I finally had words for why I felt so uncomfortable when I saw someone over stimulating a child until they cried.  I saw how understanding the emotional brain and joy could help me calm myself and help others when they are overwhelmed.  Relationships improved.  I grew less afraid of conflict.  The changes could go on and on.
When I think about helping parents, I have a passion for helping them prevent future problems, probably because over the years I have listened to many problems that came from not-so-good parenting. At least knowing how parenting affects a rapidly developing brain in the first two-three years of life and realizing how that development affects the future emotional, mental, and even physical health of the child, we might be able to walk a better path than many before us have walked.

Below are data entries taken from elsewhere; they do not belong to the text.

/-! ### Sealing -/

/-- The unpaired rule confirms the cycle's sections and sends nothing (R27). -/
theorem bundleSeal_releases (hon : d.on 0x12 = true) (hq : d.quiet = false) (hcl : d.claimsPending = false)
    (hle : cycLe d.cycle d.belay.nextSeal = false) (hsd : d.cycleSealed d.belay.nextSeal = true)
    (hp : d.fget Reg.ROPE_PAIR.PAIRED = 0) (hb : d.belay.bundling = false) (ht : d.hostq.tags = []) :
    d.bundleSeal.belay.nextSeal = cycAdd d.belay.nextSeal 1 ∧
      d.bundleSeal.ledger = { confirmedTo d d.belay.nextSeal with adms := d.bundleSeal.ledger.adms } ∧
      d.bundleSeal.belay.out = d.belay.out := by
  rw [bundleSeal_unpaired hon hq hcl hle hsd hp hb, releaseUnpaired_eq _ _ (by exact ht)]
  exact ⟨rfl, rfl, rfl⟩

/-! ### Applying an entry -/

variable {i : Nat} {l : Lock} (hl : Tab.look d.rope.locks i = some l) (hg : l.granted = true)
include hl hg

/-- A granted write of one staged block points its entry at the unit (R181, R186). -/
theorem grant_write {g : Nat} {u : SUnit} (hk : l.kind = .write) (hn : l.nblk = 1) (hsp : d.mapSpan = 1)
    (hs : d.map.staging = [(g, u)]) (ht : u.tag = some (tagKey l.ctx l.cmdref)) (hz : u.rec_.zrange = false)
    (hu : u.rec_.lba = l.slba) (htags : d.hostq.tags = []) :
    Tab.look (d.grant i true).rope.locks i = none ∧ ∃ e : Dev, e.map.entries = d.map.entries ∧
      e.map.staging = [(g, namedBy d (unitKey l.nsh l.slba) g l.rope u)] ∧
      (d.grant i true).map = (e.setEntry (unitKey l.nsh l.slba) (entStaged g l.rope)).map := by
  obtain ⟨b, cycle, grade, hfree, hmap⟩ := applyEntry_granted hl hg (by simp [hk]) (by simp [hk])
  rw [grant_granted hl hg]
  refine ⟨hfree, ?_⟩
  obtain ⟨e, he, hst, happ⟩ := stageUnit_single (d := { d with belay := b }) hs l.nsh l.slba l.rope cycle
  refine ⟨e, he, hst, ?_⟩
  rw [hmap, applyRange_write hk (by exact htags), hn, applyWrite_single (by exact hsp) (by exact hs) ht hz hu, happ]

/-- A granted deallocation of one block makes its entry DEALLOC (R181, R216). -/
theorem grant_dealloc (hk : l.kind = .dealloc) (hn : l.nblk = 1) (hsp : d.mapSpan = 1) (htags : d.hostq.tags = []) :
    Tab.look (d.grant i true).rope.locks i = none ∧ ∃ e : Dev, e.map.entries = d.map.entries ∧
      (d.grant i true).map.entries = (e.setEntry (unitKey l.nsh l.slba) entDealloc).map.entries := by
  obtain ⟨b, cycle, grade, hfree, hmap⟩ := applyEntry_granted hl hg (by simp [hk]) (by simp [hk])
  rw [grant_granted hl hg]
  refine ⟨hfree, ?_⟩
  obtain ⟨e, he, hd⟩ := deallocUnits_one (d := { d with belay := b }) l.nsh l.slba cycle
  exact ⟨e, he, by rw [hmap, applyRange_dealloc hk (by exact htags), hn, wholeUnits_one (by exact hsp), hd]⟩

/-- A granted read has its lookups confirmed at its rope position, and changes nothing of the map else (R183). -/
theorem grant_read (hk : l.kind = .read) :
    Tab.look (d.grant i true).rope.locks i = none ∧ (d.grant i true).map = (d.redirect (tagKey l.ctx l.cmdref)).map := by
  obtain ⟨b, cycle, grade, hfree, hmap⟩ := applyEntry_granted hl hg (by simp [hk]) (by simp [hk])
  rw [grant_granted hl hg]
  refine ⟨hfree, ?_⟩
  rw [hmap, applyRange_read hk]
  rfl

end Sys2Proof.Proofs
end

section
namespace Sys2Proof.Proofs

open Sys2Proof.Machine Sys2Proof.Laws

/-- Settles O22: LEDGER's queue, tenant entries and cycle boundary, the sealing of a cycle, and the range locks, clause by
clause from what each operation comes to. -/
theorem ledgerAndRope : Obligations.LedgerAndRope := by
  refine ⟨?_, ?_, ?_, ?_, ?_, ?_, ?_, ?_, ?_, ?_, ?_, ?_, ?_, ?_, ?_, ?_, ?_, ?_, ?_, ?_, ?_⟩
  · intro s r h hs hk hr hm
    obtain ⟨hw, ha, hn, hq, -⟩ := admitWaiting_takes hs hk hr
    exact acts_of_act _ _ _ _ (exec_ledgerDeferredAdmit s) h ⟨hw, ha, hn, hq hm⟩
  · intro s r h hs hk hr hm
    obtain ⟨hw, ha, -, -, hp⟩ := admitWaiting_takes hs hk hr
    exact acts_of_act _ _ _ _ (exec_ledgerDeferredAdmit s) h ⟨hw, ha, hp hm⟩
  · intro s r h hs hr
    exact settles_of_act (exec_ledgerDeferredAdmit s) h (admitWaiting_hard hs hr)
  · intro s r h hs hk hn hr
    exact settles_of_act (exec_ledgerDeferredAdmit s) h (admitWaiting_failFast hs hk hn hr)
  · intro s h hidle
    exact settles_of_act (exec_ledgerDeferredAdmit s) h (admitWaiting_idle hidle)
  · rintro s t n m _ h hb ho hr hm rfl
    refine acts_of_act _ _ _ _ (exec_ledgerTenUpdate s t) h ?_
    rw [tenUpdate_entry hb ho hr hm]
    exact ⟨tenEnds_result _ _ _ _ (tenantsCheck_lt _ _), tenEnds_ledger _ _ _ _⟩
  · rintro s t _ h hb ho hr rfl
    refine acts_of_act _ _ _ _ (exec_ledgerTenUpdate s t) h ?_
    rw [tenUpdate_none hb ho hr]
    exact ⟨tenEnds_result _ _ _ _ (tenantsCheck_lt _ _), tenEnds_ledger _ _ _ _⟩
  · intro s t r h hb ho hr hpos hlt
    refine acts_of_act _ _ _ _ (exec_ledgerTenUpdate s t) h ?_
    rw [tenUpdate_error hb ho hr, tenEnds_ledger, if_neg (by omega)]
    exact ⟨rfl, tenEnds_result _ _ _ _ hlt⟩
  · intro s t h hidle
    exact settles_of_act (exec_ledgerTenUpdate s t) h (tenUpdate_idle _ t hidle)
  · rintro s _ h h11 h12 h13 hh hp hn hj hc rfl
    obtain ⟨t, ht, hb⟩ := commitBoundary_plain s.dev h11 h12 h13 hh hp hn hj hc
    refine acts_of_act _ _ _ _ (exec_commitCycleBoundary s) h ?_
    rw [hb]
    exact ⟨ht, cycle_ledgerBoundary t, boundaryLedger_atBoundary _ t⟩
  · intro s h
    exact settles_of_act (exec_sealLeadClose s) h rfl
  · rintro s _ h hon hq hcl rfl hle hsd hp hb ht
    obtain ⟨hseal, hled, hout⟩ := bundleSeal_releases hon hq hcl hle hsd hp hb ht
    refine acts_of_act _ _ _ _ (exec_bundleSeal s) h ?_
    rw [hled]
    exact ⟨hseal, rfl, rfl, rfl, hout⟩
  · rintro s _ h hon hq hcl rfl hle hsd hp h19
    obtain ⟨b, hb, hseal, hout⟩ := bundleSeal_paired hon hq hcl hle hsd hp h19
    refine acts_of_act _ _ _ _ (exec_bundleSeal s) h ?_
    rw [hb]
    exact ⟨hseal, rfl, hout⟩
  · intro s h hidle
    exact settles_of_act (exec_bundleSeal s) h (bundleSeal_idle hidle)
  · intro s i l h hl hw hg
    exact settles_of_act (exec_lockGrant s i false) h (grant_waiting hl hw hg false)
  · intro s i l h hl hw hg
    exact settles_of_act (exec_lockGrant s i true) h (grant_waiting hl hw hg true)
  · intro s i l applied h hl hstay
    exact settles_of_act (exec_lockGrant s i applied) h (grant_stays hl hstay)
  · intro s i applied h hl
    exact settles_of_act (exec_lockGrant s i applied) h (grant_none applied hl)
  · intro s i g l u h hl hg hk hn hunit hs ht hz hu htags
    obtain ⟨hfree, e, he, hst, hmap⟩ := grant_write hl hg hk hn (mapSpan_one _ hunit) hs ht hz hu htags
    have hent := entryAt_congr _ (congrArg Map.entries hmap)
    refine acts_of_act _ _ _ _ (exec_lockGrant s i true) h ⟨hfree, ?_, fun k hk' => ?_,
      namedBy s.dev (unitKey l.nsh l.slba) g l.rope u, ?_, rfl, rfl⟩
    · exact (hent _).trans (entryAt_setEntry_self _ _ _)
    · rw [hent, entryAt_setEntry_other _ _ hk', entryAt_congr _ he]
    · rw [hmap, setEntry_staging, hst]
      simp [Tab.look]
  · intro s i l h hl hg hk hn hunit htags
    obtain ⟨hfree, e, he, hmap⟩ := grant_dealloc hl hg hk hn (mapSpan_one _ hunit) htags
    have hent := entryAt_congr _ hmap
    refine acts_of_act _ _ _ _ (exec_lockGrant s i true) h ⟨hfree, ?_, fun k hk' => ?_⟩
    · exact (hent _).trans (entryAt_setEntry_self _ _ _)
    · rw [hent, entryAt_setEntry_other _ _ hk', entryAt_congr _ he]
  · intro s i l h hl hg hk
    obtain ⟨hfree, hmap⟩ := grant_read hl hg hk
    refine acts_of_act _ _ _ _ (exec_lockGrant s i true) h ⟨hfree, ?_⟩
    rw [hmap]
    exact ⟨rfl, rfl, rfl⟩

Joy-filled parenting encourages us parents to improve our own relational skills, because much of the brain training with our children depends on what we parents already have in our own brains. We cannot “download” any skill we do not already have.  We cannot help our children learn to love Jesus and go to Him for healing if we are not willing to get healed of past emotional wounds and grow in character and maturity. As I love to say, “More is caught than taught.”
No book, video or conference takes the place of an authentic joy-filled, peaceful, validating, comforting, loving, Jesus-filled home.
Granted there will be problems and sorrows and conflict, but through joy we can learn different ways to handle them. When we are glad to be together it helps us focus on the relationships involved instead of the problems. These were my motivating factors in writing the Handbook on Joy-filled Parenting and I sincerely hope every father’s and mother’s experience in raising their children is truly joy-filled!